Imagine: A Nation Without
the Arts
by Scott Noppe-Brandon
Several issues ago, I presented my concern that
the arts are not part of the educational policy discussion
at the national level and asked for reader feedback about why
this is so. A number of people have responded, positing a variety
of opinions.
Mainly, they agree, the root cause of this situation
is the kind of political leadership we have nationally today.

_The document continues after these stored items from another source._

/-- A guest's result goes back to its origin and is kept until the origin acknowledges it (R367); a lost origin's
result is discarded (R369). -/
def answerGuest (c : Cmd) (r : Result) (s : State) : State :=
  let s := delCmd c.id s
  match s.tlk.guests.find? (fun t => t.cmd == c.id && t.rsp.isNone) with
  | none => s
  | some t =>
    if s.tlk.lost.testBit t.peer ∨ s.tlk.isolated then
      { s with tlk := { s.tlk with guests := s.tlk.guests.filter (fun x => x != t) } }
    else
      let m := guestReply c r
      sendTo t.peer 0x21 t.id m { s with
        tlk := { s.tlk with guests := s.tlk.guests.map (fun x => if x = t then { t with rsp := some m } else x) } }

/-- Write the reply of a command and end it: the slot at cq_tail, PHASE, the interrupt (R29, R30). -/
def reply (c : Cmd) (r : Result) (s : State) : State :=
  let s := { s with hif := { s.hif with stamp := s.hif.stamp + 1 } }
  let s := stampCommits c.id s
  if c.port = 256 then answerGuest c r s
  else
    let qp := qpU s c.port c.q
    let a := qp.cqBase.toNat + 32 * qp.cqTail
    let b := replyBytes s c r qp
    let s := logWrite (cmdInst c) a 32 s
    let s := if hostOk s c.port a 32 then hostPut a b s else s
    let wrap := qp.cqTail + 1 ≥ qp.cqEntries
    let s := setQp c.port c.q { qp with
      cqTail := if wrap then 0 else qp.cqTail + 1, phase := if wrap then !qp.phase else qp.phase } s
    let s := bytesEvent .hif 0x13 32 (blkEvent .hif 0x11 1 s)
    let s := instEvent (cmdInst c) (if r.status = 0 then 2 else 3) 1 s
    let s := if r.status = stsRetry then instEvent (cmdInst c) 8 1 s else s
    let s := if pNoIrq c.pkt then s else coalesce c.port c.q s
    settleQp c.port c.q (delCmd c.id s)

/-- A status and nothing else. -/
def justStatus (st : Nat) : Result := { status := st }
/-- A status with its retry hint. -/
def withHint (st hint : Nat) : Result := { status := st, hint := hint }

/-! ### The end of a command on its unit -/

/-- What an engine's key register does at the end of a command: a marked key is cleared, any other is kept
for a next command that matches it (R129, R130). -/
def keyAtEnd : Option KeyReg → Option KeyReg
  | none => none
  | some k => if k.marked then none else some { k with retained := true }

/-- The command boundary of an engine (R132): nothing of the command is left but a key that may be kept; a
lent key stays with its AES command. The kernel image and offline_req take effect (R116, R120). -/
def engBoundary (kmem : Tbl Byte) (e : Engine) : Engine :=
  { e with
    busy := false, gang := false, cmd := none, reservedBy := none, q2 := 0, q3 := 0, gfM := 0, gfPoly := 0,
    vl := 0, sew := 2, vstart := 0, v := [], k := [], x := [], pc := 0, owner := false, xof := [], fifo := [],
    outCount := 0, maxOut := 0, varOut := false, inLen := 0, staged := [], work := [], workMasks := [], lines := [], workSize := 0x400000, recovery := false,
    cache := [], param := [], kimg := kmem, stall := none, ended := none,
    key := if e.lend then e.key else keyAtEnd e.key, offline := e.offlineReq,
    uc := { e.uc with running := false, issue := false }, mc := {} }

/-- Charge unit time to an instance in a ledger (R135). -/
def chargeLedger (i t : Nat) (l : Ledger) : Ledger :=
  { l with
    credit := Tbl.set 0 l.credit i (Tbl.get 0 l.credit i - (t : Int)),
    charged := Tbl.set 0 l.charged i (Tbl.get 0 l.charged i + t) }

/-- Charge the time from `start` until now on the Hub or the AES ledger. -/
def charge (aes : Bool) (i start : Nat) (s : State) : State :=
  let t := s.now - start
  let s := instEvent i 4 t s
  if aes then { s with drl := { s.drl with aes := chargeLedger i t s.drl.aes } }
  else { s with drl := { s.drl with hub := chargeLedger i t s.drl.hub } }

/-- The waiting hash-array jobs of an engine go with its command; a running job ends by itself (R229). -/
def dropJobs (n : Nat) (s : State) : State :=
  let a := Tbl.get {} s.hsa (n / 4)
  if a.wait.any (fun j => j.who == n % 4) then
    { s with hsa := Tbl.set {} s.hsa (n / 4) { a with wait := a.wait.filter (fun j => j.who != n % 4) } }
  else s

/-- Release one Hub engine from a command of instance `i` that held it from `start` on. -/
def releaseEngine (i start n : Nat) (s : State) : State :=
  settleFlt .hub n (updEng n (engBoundary s.hub.kmem) (cadEvent .hub n 0x0C 1 true i (charge false i start (dropJobs n s))))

As tempting as it is to embrace a simple answer to a complex
question by blaming a political party, I do not believe this
position can be defended historically. We need to keep digging
deeper. And time is of the essence.
A crisis
regarding the role of the arts at the national education
level does seem to be brewing. A wonderful, newly released “study of American K-12 students' access
to a complete curriculum in the liberal arts” titled Academic
Atrophy: The Condition of the Liberal Arts in America's Public
Schools, published by the
Council for Basic Education with support from the Carnegie
Corporation of New York, found “ample evidence of waning
commitment to the arts (along with foreign language, and elementary
school social studies, civics, and geography)”. Even
more distressing is the fact that this trend is worse in urban
areas with high-minority populations, the group of schools
and students where historically art and education have suffered
most.
I fear that one of the most important reasons for
this is the view that the arts are an exclusive, elite domain
that has no bearing on how the vast majority of the student
population face their daily lives and interact with the society
they live in.
This is, to put it mildly, unenlightened thinking.
At Lincoln
Center Institute, where our work is based on the writing
and teachings of John Dewey and Maxine Greene, among others,
we emphasize how study of art can open up new possibilities
for students, fostering democratic principles and leading
them to a greater sense of social justice. As Greene says,
rather than being a fringe or a frill, aesthetic education
is “integral to the development of persons—their
cognitive, perceptual, emotional and imaginative development.” In
this sense, it is essential for the development of citizens.
Citizens who, through education in the arts avoid “passivity
and boredom and come awake to the colored, sounding, problematic
world.” Or, as stated by Benjamin Barber, “…art
and democracy share a dependency on one extraordinary human
gift, imagination. It is the faculty by which we stretch ourselves
to include others, expand the compass of our interests to discover
common ground, and overcome the limits of our parochial selves
to become fit subjects to live in democratic societies.” Once
again, Greene states that urgency behind developing “what
we are calling a social imagination—a capacity to envisage
a transcending of the violence, the unfairness, the alienation,
the carelessness we see and feel around us…” I
am convinced that the work of social imagination, both in the
arts and apart from the arts should be focal in fostering visions
of a better state of things and, hopefully, transforming them
into palpable realities.
So I ask, how can we, the people, allow the liberal
arts, especially art and imagination, to not be part of the
national agenda for educating our nation's youth? This is more
urgent than ever at a time when we, as a country, face such
tests of our imagination, our will, and our sense of freedom.
I have never believed that the arts are more important than
the other academic disciplines, but certainly we can not, should
not, must not, become a nation that believes that we are truly
educated without the arts and their capacity to develop the
imagination. That thought is quite frankly beyond my wildest
imagination.#
Scott
Noppe–Brandon
is the Executive Director of the Lincoln Center Institute.